Case (2) is completely different. thd->db was set to "db1" and therefore function execution terminated at
if(... && !rpl_filter->db_ok(thd->db))
DBUG_RETURN(0);
However, it did not change anything in "thd->m_stmt_da". "sql_errno" there was still 0.
After that, in Query_log_event::do_apply_event() we compare master error with slave error
log_event.cc:4968

    if ((expected_error && expected_error != actual_error &&
         !concurrency_error_code(expected_error)) &&
        !ignored_error_code(actual_error) &&
        !ignored_error_code(expected_error))
    {
      rli->report(ERROR_LEVEL, 0,
                      "\
Query caused different errors on master and slave. \
Error on master: message (format)='%s' error code=%d ; \
Error on slave: actual message='%s', error code=%d. \
Default database: '%s'. Query: '%s'",
                      ER_SAFE(expected_error),
                      expected_error,
                      actual_error ? thd->get_stmt_da()->message() : "no error",
                      actual_error,
                      print_slave_db_safe(db), query_arg);

To sum up, for the "non-failing" case (1) it works only because we pass invalid database name in rpl_filter->db_ok(). At the same time, "failing" case (2) fails only because sql_errno wasn't changed (was still zero) when the statement was ignored.

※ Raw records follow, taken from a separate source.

-- ==== Sys2Proof/Laws/KeepsTaskRows.lean ====
section
/-!
SUPPORT. What each operation of Sys2Proof/Machine/TaskRows.lean can change: its footprint (Sys2Proof/Laws/Keeps.lean).
-/
namespace Sys2Proof.Machine
set_option linter.all false
section
variable {P : State → Prop} {nb : Nat}

theorem execEventPost_keeps (K : Keeps nb P) (ev : Fin 256) (s : State) (hb : Off
    0x10000000000000000000000809000000000000000000400000000000000000F8018000000000000000000000000000000000000000000100000000000400000000000000000000000000000000000000000C00000000000000000000000000000000000000000000000000000000007C000005800153EC8000000000000000000000000000000000000000000000000000000000000000000000000000000000000000000000000400C3C60000000002000000000000000200000000
    nb) (h : P s) : OutKeeps P (execEventPost ev s) := by
  unfold execEventPost
  repeat' first
    | (with_reducible first
        | assumption | intro _ | apply outKeeps_next | apply eventPost_keeps K)
    | exact off_sub rfl hb | exact off_bit rfl hb | dsimp only | split

theorem execContextSaveDone_keeps (K : Keeps nb P) (t : Fin 40) (s : State) (hb : Off
    0x10000000000000000000000809000000000000000000400000000000000003C005C240502DFF000000000000000000000000000000000100000000000400000000000000000000000000000000000000000C00000000000000000000000000000000000000000000000000000000007C00000F8001538C8004000040000000000000000000000000000000000000000000000000000000000000000000000000000000000000000400C3C60000000002000000000000000200000000
    nb) (h : P s) : OutKeeps P (execContextSaveDone t s) := by
  unfold execContextSaveDone
  repeat' first
    | (with_reducible first
        | assumption | intro _ | apply outKeeps_next | apply saveDone_keeps K)
    | exact off_sub rfl hb | exact off_bit rfl hb | dsimp only | split

theorem execTaskDispatch_keeps (K : Keeps nb P) (s : State) (hb : Off
    0x10000000000000000000000809000000000000000000400000000000000003C005C240502DFF000000000000000000000000000000000100000000000400000000000000000000000000000000000000000C00000000000000000000000000000000000000000000000000000000007C00000F8001538C0004000040000000000000000000000000000000000000000000000000000000000000000000000000000000000000000400C3C60000000002000000000000000200000000
    nb) (h : P s) : OutKeeps P (execTaskDispatch s) := by
  unfold execTaskDispatch
  repeat' first
    | (with_reducible first
        | assumption | intro _ | apply outKeeps_next | apply dispatch_keeps K)
    | exact off_sub rfl hb | exact off_bit rfl hb | dsimp only | split

theorem execLoadWindowEnd_keeps (K : Keeps nb P) (core : Fin 5) (s : State) (hb : Off
    0x3800000000000000000000000000000000000000000000000000000000000000000000000000000000000000000000000000000000000000000000000000000000000000000000000000000000000000000000000000003000000000000000000000000000000000000000000000000000000000000000000000000000000000000000000000000000000000000000000000000000000000000000000
    nb) (h : P s) : OutKeeps P (execLoadWindowEnd core s) := by
  unfold execLoadWindowEnd
  repeat' first
    | (with_reducible first
        | assumption | intro _ | apply outKeeps_next | apply loadWindowEnd_keeps K)
    | exact off_sub rfl hb | exact off_bit rfl hb | dsimp only | split

theorem execSenseLineChange_keeps (K : Keeps nb P) (line : Fin 16) (copy : Fin 2) (level : Bool) (s : State) (hb : Off
    0xC00000000000000000000000000000000000000000000000000000000000000000000000000000000000000000000000000000000000000000000000000000000000000000000000000000000000000000000000000000000000000000000000000000000000000000000000000000000000000000000000000000000000000000000000000000000000000000000000000000000000000000000000000
    nb) (h : P s) : OutKeeps P (execSenseLineChange line copy level s) := by
  unfold execSenseLineChange
  repeat' first
    | (with_reducible first
        | assumption | intro _ | apply outKeeps_next | apply senseChange_keeps K)
    | exact off_sub rfl hb | exact off_bit rfl hb | dsimp only | split

theorem execSpWindowClassify_keeps (K : Keeps nb P) (s : State) (hb : Off
    0x300000000000000000000140010000000000001C20000000000000000040F00000000000000000005A000066E000000001C3DF80010001000850000004F8000000000000000000000000000000010008000000000000000000000000000000000000000000000000000000BFC7400000000000000000000000000000000000100000143C0020000000000000000000280000200400000000800000000000000000000000000000100003C6060F0004022E06000802000002000C6380
    nb) (h : P s) : OutKeeps P (execSpWindowClassify s) := by
  unfold execSpWindowClassify
  repeat' first
    | (with_reducible first
        | assumption | intro _ | apply outKeeps_next | apply windowEnd_keeps K)
    | exact off_sub rfl hb | exact off_bit rfl hb | dsimp only | split

theorem execSpReseedDone_keeps (K : Keeps nb P) (s : State) (hb : Off fpRegs nb) (h : P s) : OutKeeps P (execSpReseedDone
    s) := by
  unfold execSpReseedDone
  repeat' first
    | (with_reducible first
        | assumption | intro _ | apply outKeeps_next | apply reseedDone_keeps K)
    | exact off_sub rfl hb | exact off_bit rfl hb | dsimp only | split

theorem execSpRateInterval_keeps (K : Keeps nb P) (s : State) (hb : Off
    0x800000000000000000000000000000000000000000000000000000000000000000000000000000000000000000000000000000000000000000000000000000000000000000000000000000000000800000000000000000000000000000000000000000000000000000000000000000000000000000000000000000000000000000000000000000000000000000000000000000000000000000000000000000
    nb) (h : P s) : OutKeeps P (execSpRateInterval s) := by
  unfold execSpRateInterval
  repeat' first
    | (with_reducible first
        | assumption | intro _ | apply outKeeps_next | apply rateInterval_keeps K)
    | exact off_sub rfl hb | exact off_bit rfl hb | dsimp only | split

theorem execSpSplitHinge_keeps (K : Keeps nb P) (s : State) (hb : Off fpAll nb) (h : P s) : OutKeeps P (execSpSplitHinge s)
    := by
  unfold execSpSplitHinge
  repeat' first
    | (with_reducible first
        | assumption | intro _ | apply outKeeps_next | apply splitHinge_keeps K)
    | exact off_sub rfl hb | exact off_bit rfl hb | dsimp only | split

theorem execSpRejoinHinge_keeps (K : Keeps nb P) (s : State) (hb : Off fpRegs nb) (h : P s) : OutKeeps P (execSpRejoinHinge
    s) := by
  unfold execSpRejoinHinge
  repeat' first
    | (with_reducible first
        | assumption | intro _ | apply outKeeps_next | apply rejoinHinge_keeps K)
    | exact off_sub rfl hb | exact off_bit rfl hb | dsimp only | split

theorem execSpReplayApply_keeps (K : Keeps nb P) (s : State) (hb : Off fpAll nb) (h : P s) : OutKeeps P (execSpReplayApply
    s) := by
  unfold execSpReplayApply
  repeat' first
    | (with_reducible first
        | assumption | intro _ | apply outKeeps_next | apply releaseHeld_keeps K | apply replayApply_keeps K)
    | exact off_sub rfl hb | exact off_bit rfl hb | dsimp only | split

end
end Sys2Proof.Machine
end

Consider 2 test cases included in 
https://github.com/percona-ysorokin/percona-server/commit/5749da6de8e4d1ecd4970ad32886379b3bb80c57

The difference in behavior turned out to be with mysql_execute_command() at sql_parse.cc:2609
The following code fragment behaves differently in case (1) and (2)

The problem is that in case (1) "thd->db" is set to a database name which is not even mentioned in the original SQL statement "DROP TABLE IF EXISTS db1.table1;". In case of running via MTR, it was set to "test". So,  rpl_filter->db_ok(thd->db) checking returned "true" as database "test" is not a name in the replication ignore list. Therefore, "DBUG_RETURN(0)" was skipped.
Later, at sql_parse.cc:2785
    if (!(lex->sql_command == SQLCOM_UPDATE_MULTI) &&
	!(lex->sql_command == SQLCOM_SET_OPTION) &&
	!(lex->sql_command == SQLCOM_DROP_TABLE &&
          lex->drop_temporary && lex->drop_if_exists) &&
        all_tables_not_ok(thd, all_tables))
    {
      /* we warn the slave SQL thread */
      my_message(ER_SLAVE_IGNORED_TABLE, ER(ER_SLAVE_IGNORED_TABLE), MYF(0));

this function set error in thd->m_stmt_da to ER_SLAVE_IGNORED_TABLE and immediately returned "0".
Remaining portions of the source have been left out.